Mam Pan racje, szkoda czasu na gadanie, zamowienie poszlo :)
Jak to jest z koszulka z Johnem W., bo moglem dodac dwie (zrobilem to dla proby a pozniej wycofalem sie) do koszyka, "L" i "XL", a w opisie jest info, ze zostala tylko jedna sztuka? Czyli jaki rozmiar zostal?

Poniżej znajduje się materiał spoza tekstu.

-- ==== Sys2Proof/Machine/Links.lean ====
section
/-! DEFINITION. Links and messages: the report of a rung (R329), link states and replay (R443), remote requests, their answers
(R225, R261, R442), federation (R444), interrupts (R448), the aperture (R446) and memory ports (R437 to R439). -/

namespace Sys2Proof.Machine

/-! ### Ends of outstanding remote requests (R442) -/

/-- The request's command still stands. -/
def Block.hasCmd (b : Block) (q k : Nat) : Bool := (b.queue q).cmds.any fun c => c.k == k && c.opcode == 5 && c.started

/-- A request ends as refused. -/
def Block.endRefused (b : Block) (tag : Nat) : Block :=
  match Tab.find b.ports.remote tag with
  | none => b
  | some u =>
    let b := b.dropTag tag
    match u with
    | .dma ag ch w => b.dmaRefused ag ch 6 w
    | .fence q k => if b.hasCmd q k then (b.ctxCode (b.queue q).ctx cFenceRefused).cmdDone q k else b
    | .message core => b.endAccess core fun h => h.trap cStoreFault 0
    | .stream n j => b.streamRefused n j
    | .window c _ => b.ctxCode c cRemoteRefused
    | .winTake core unit c va => b.gotLine core unit c va (.taken va 0 cRemoteRefused)
    | .winRead core unit c va => b.gotLine core unit c va .refused
    | .migrate n => b.migrFails n 6
    | .load core _ _ _ _ va => b.endAccess core fun h => h.trap cLoadFault (BitVec.ofNat 64 va)
    | .store core va => b.endAccess core fun h => h.trap cStoreFault (BitVec.ofNat 64 va)
    | .atomic core _ va => b.endAccess core fun h => h.trap cStoreFault (BitVec.ofNat 64 va)

/-- A request is acknowledged; a stream's tag holds for the life of the stream. -/
def Block.endAcked (b : Block) (tag : Nat) (value : Dword) : Block :=
  match Tab.find b.ports.remote tag with
  | none => b
  | some (.dma ag ch true) => (b.dropTag tag).dmaAck ag ch
  | some (.fence q k) => if b.hasCmd q k then (b.dropTag tag).cmdDone q k else b.dropTag tag
  | some (.message core) => (b.dropTag tag).endAccess core Hart.step4
  | some (.stream n j) => b.streamAck n j value
  | some (.window _ _) => b.dropTag tag
  | some (.store core _) => (b.dropTag tag).endAccess core Hart.step4
  | some _ => b

/-- Read data returns. -/
def Block.endRead (b : Block) (tag : Nat) (bs : List Byte) : Block :=
  match Tab.find b.ports.remote tag with
  | some (.dma ag ch false) => (b.dropTag tag).dmaData ag ch true bs
  | some (.winRead core unit c va) => (b.dropTag tag).gotLine core unit c va (.data bs)
  | some (.migrate n) => (b.dropTag tag).migrData n true bs
  | some (.load core rd l uns i _) =>
    (b.dropTag tag).endAccess core fun h => h.loaded rd (extend (2 ^ l) uns (leNat ((bs.drop i).take (2 ^ l))))
  | _ => b

/-- A request met a poisoned line (R298). -/
def Block.endPoison (b : Block) (tag : Nat) : Block :=
  match Tab.find b.ports.remote tag with
  | some (.dma ag ch _) => (b.dropTag tag).dmaPoison ag ch
  | some (.load core _ _ _ _ va) => (b.dropTag tag).endAccess core fun h => h.trap cLoadFault (BitVec.ofNat 64 va)
  | some (.atomic core _ va) => (b.dropTag tag).endAccess core fun h => h.trap cLoadFault (BitVec.ofNat 64 va)
  | some (.store core _) => (b.dropTag tag).endAccess core Hart.step4
  | some (.window _ _) => b.dropTag tag
  | some (.winTake core unit c va) => (b.dropTag tag).gotLine core unit c va (.taken va (leNat ((List.range 8).map b.openByte)) cEccUncorr)
  | some (.winRead core unit c va) => (b.dropTag tag).gotLine core unit c va .poison
  | some (.migrate n) => (b.dropTag tag).migrPoison n
  | _ => b

def execRdData (port : Nat) (src : FlitSrc) (bytes : List Byte) (s : State) : Host.Outcome State Fault Refusal :=
  s.onBlock fun b => b.arrives port fun b => b.endRead src.tag bytes

def execAck (port : Nat) (src : FlitSrc) (value : Dword) (s : State) : Host.Outcome State Fault Refusal :=
  s.onBlock fun b => b.arrives port fun b => b.endAcked src.tag value

/-- The cause in the message is the target's; the requester's code or cause is REMOTE_REFUSED whatever it is (R204, R209). -/
def execRefused (port : Nat) (src : FlitSrc) (_cause : Nat) (s : State) : Host.Outcome State Fault Refusal :=
  s.onBlock fun b => b.arrives port fun b => b.endRefused src.tag

def execPoison (port : Nat) (src : FlitSrc) (_line : Dword) (s : State) : Host.Outcome State Fault Refusal :=
  s.onBlock fun b => b.arrives port fun b => b.endPoison src.tag

/-- STALE_ROLE for a message that a core sent to another instance: as for one within the slice (R189). -/
def Block.endStale (b : Block) (tag : Nat) : Block :=
  match Tab.find b.ports.remote tag with
  | some (.message core) =>
    let b := b.dropTag tag
    if (b.core core).hart.stall == some .access then
      let (v, b) := (b.ctxCode (b.core core).hart.zhCtx cStaleRole).freeDword
      b.modHart core fun h => h.trap cStoreFault v
    else b
  | _ => b

def execStaleRole (port : Nat) (src : FlitSrc) (s : State) : Host.Outcome State Fault Refusal :=
  s.onBlock fun b => b.arrives port fun b => b.endStale src.tag

def execAtomicRsp (port : Nat) (src : FlitSrc) (old : Dword) (s : State) : Host.Outcome State Fault Refusal :=
  s.onBlock fun b => b.arrives port fun b =>
    match Tab.find b.ports.remote src.tag with
    | some (.atomic core rd _) => (b.dropTag src.tag).endAccess core fun h => h.loaded rd old
    | some (.window _ _) => b.dropTag src.tag
    | some (.winTake core unit c va) => (b.dropTag src.tag).gotLine core unit c va (.taken va old.toNat 0)
    | _ => b

/-! ### Link states and replay (R423, R443) -/

/-- The power domain of a link's port (R393). -/
def portDomain (port : Nat) : Nat := if port < 4 then 112 + port else 116

/-- The slices that a failed port reaches: those with a reservation on it, or every one for FED (R24). -/
def Block.portSlices (b : Block) (port : Nat) : List Nat :=
  if port < 4 then b.live.filter fun n => b.reservByte n (port + 1) != 0 else b.live

/-- Every request outstanding on a link ends as if REFUSED had been answered, and the failure is reported (R443). -/
def Block.linkLost (b : Block) (port : Nat) (st : LinkSt) : Block :=
  let tags := (b.ports.tagPort.filter fun x => x.2 == port).map (·.1)
  let b := (b.modLink port fun l => { l with st := st, replay := [] }).modPorts fun p =>
    { p with waiting := p.waiting.filter (fun x => x.path != port), own := p.own.filter fun x => x.1 != port }
  (b.each tags fun t b => b.endRefused t).ladderReport b.stamp (b.portSlices port) 0 11 7 0

/-- Training begins, and this side sends TRAIN. -/
def Block.train (b : Block) (port : Nat) : Block :=
  (b.modLink port fun l => { l with st := .training, trainAt := b.time.mclk }).emitOwn port (.link port 1 0)

/-- A retrain; the fourth within 1 s fails the link. -/
def Block.retrain (b : Block) (port : Nat) : Block :=
  let recent := (b.ports.link port).retrainAt.filter fun t => b.time.mclk < t + 750000000
  let b := (b.modPorts fun p => { p with retrains := Tab.upd 0 p.retrains (min port 4) up32 }).modLink port fun l =>
    { l with retrainAt := recent ++ [b.time.mclk] }
  if 3 ≤ recent.length then b.linkLost port .failed else b.train port

/-- A link whose power domain is on and whose PHY is up leaves DOWN with a fresh sequence; each receiver has room for 1,024 flits
of each class. -/
def Block.linkWake (b : Block) (port : Nat) : Block :=
  let l := b.ports.link port
  if l.st == .down && l.phy && Tab.get false b.power.on (portDomain port) then
    (b.modLink port fun l => { l with seqTx := 0, seqRx := 0, replay := [], retrainAt := [], reqCredits := 1024, rspCredits := 1024 }).train
      port
  else b

def execPhyUpRise (port : Nat) (s : State) : Host.Outcome State Fault Refusal :=
  s.onBlock fun b =>
    if (b.ports.link port).phy then b
    else
      let b := b.modLink port fun l => { l with phy := true }
      if (b.ports.link port).st == .up then b.retrain port else b.linkWake port

def execPhyUpFall (port : Nat) (s : State) : Host.Outcome State Fault Refusal :=
  s.onBlock fun b => b.modLink port fun l => { l with phy := false, st := if l.st == .failed then .down else l.st }

/-- Both sides have exchanged TRAIN. -/
def execLinkTrain (port : Nat) (s : State) : Host.Outcome State Fault Refusal :=
  s.onBlock fun b =>
    if (b.ports.link port).st == .training then b.modLink port fun l => { l with st := .up }
    else b

/-- Training has not ended in 10 ms. -/
def execTrainingTimeout (port : Nat) (s : State) : Host.Outcome State Fault Refusal :=
  s.onBlock fun b =>
    if (b.ports.link port).st == .training && (b.ports.link port).trainAt + 10000 * usClk ≤ b.time.mclk then b.linkLost port .failed else b

/-- Credits come back, up to the receiver's 1,024 flits of each class. -/
def execNull (port : Nat) (_src : FlitSrc) (reqCredits rspCredits : Nat) (s : State) : Host.Outcome State Fault Refusal :=
  s.onBlock fun b => (b.rx port).modLink port fun l =>
    { l with reqCredits := min 1024 (l.reqCredits + reqCredits), rspCredits := min 1024 (l.rspCredits + rspCredits) }

/-- The receiver names the first flit that it lacks. -/
def execRxBad (port : Nat) (s : State) : Host.Outcome State Fault Refusal :=
  s.onBlock fun b => b.emitOwn port (.link port 2 (b.ports.link port).seqRx)

/-- The flits from the one named on, whose arrival is not known. -/
def Link.from (l : Link) (seq : Nat) : List (Nat × Nat × Flit) := l.replay.dropWhile fun x => x.1 != seq

/-- The sender frees what came before the flit named and replays from it; a flit replayed 8 times retrains the link. -/
def Block.nak (b : Block) (port seq : Nat) : Block :=
  let again := ((b.ports.link port).from seq).map fun x => (x.1, x.2.1 + 1, x.2.2)
  if again.isEmpty then b
  else if again.any fun x => 8 ≤ x.2.1 then
    (b.modLink port fun l => { l with replay := again.map fun x => (x.1, 0, x.2.2) }).retrain port
  else
    again.foldl (fun b x => b.modPorts fun p => { p with out := .flit port x.2.2 :: p.out })
      (b.modLink port fun l => { l with replay := again })

def execLinkNak (port seq : Nat) (s : State) : Host.Outcome State Fault Refusal := s.onBlock fun b => b.nak port seq

/-- A flit of unknown kind or broken body is discarded and answered REFUSED with cause FORMAT (R442). -/
def execFlitUnknownKind (port : Nat) (src : FlitSrc) (s : State) : Host.Outcome State Fault Refusal :=
  s.onBlock fun b => b.arrives port fun b => b.refuse port src.tag 3

/-! ### Requests that arrive (R225, R442, R444) -/

/-- The link by which a federation flit from an instance arrives: the one away from the way it travels. -/
def Block.fedFrom (b : Block) (src : Nat) : Nat :=
  let k := max 1 b.start.instCount
  if 2 * ((b.start.inst + k - src) % k) ≤ k then 5 else 4

/-- An access that arrives for another instance of the package goes on over FED with its fields as they came (R443). -/
def Block.forward (b : Block) (inst : Nat) (src : FlitSrc) (kind : Nat) (body : List Byte) : Block :=
  (b.emit (.flit (b.fedTo inst) { fed := some (inst, b.start.inst, true), kind := kind, cls := 0, package := src.package
                                  slice := src.slice, tag := src.tag, body := body })).modPorts
    fun p => { p with forwarded := p.forwarded + 1 }

/-- The address lies on another instance of the package. -/
def Block.elsewhere (b : Block) (a : Nat) : Bool :=
  gaPackage a == b.dict.package && gaInstance a != b.start.inst && gaInstance a < b.start.instCount

/-- The first poisoned line that holds a byte of [a, a + n). -/
def Block.poisonIn (b : Block) (a n : Nat) : Option Nat := (linesOf (gaKey a) n).find? fun l => b.poisonedNow (128 * l)

def badBytes (n : Nat) : Bool := n < 128 || 4096 < n || n % 128 != 0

Przy okazji - dla faceta 182, normalnej budowy.
![]() |
Pointblack @zkr 13 grudnia 2024 17:28 |
13 grudnia 2024 18:30 |
Tam był chyba błąd. Mam dwie L i dwie XL. Już poprawiłem. Powinno już działać. Ja mam 183 i noszę L (jestem normalnej budowy). XL jest nieco dłuższe, ale też dla osoby nieco szerszej.;-)
![]() |
zkr @Pointblack 13 grudnia 2024 18:30 |
13 grudnia 2024 18:34 |
No to nie gadam dalej i zamawiam :)
P.S. Widze, ze nie ma platnosci karta czy sie myle?
![]() |
Starybelf @Pointblack |
13 grudnia 2024 18:46 |
Kłaniając się czapką do ziemi, po polsku - za świetną pracę, muszę dodać, że brakuje mi dwóch postaci: Carlosa Santany i Steve Lukathera. To tak ode mnie, czekając na wizerunki.
Pozdrowienia.
![]() |
Pointblack @zkr 13 grudnia 2024 18:34 |
13 grudnia 2024 19:08 |
Nie pamietam. Jest bramka szybkiej płatości i Blik. Poza tym na stronie jest numer konta w zakładce „dostawa i płatności”
![]() |
Pointblack @Starybelf 13 grudnia 2024 18:46 |
13 grudnia 2024 19:09 |
Lukather jest wspomniany w jednym rozdziale, a Carlos się nie załapał bo... może nagrabił sobie płytą Supernatural. ;-)))
Pozdrawiam!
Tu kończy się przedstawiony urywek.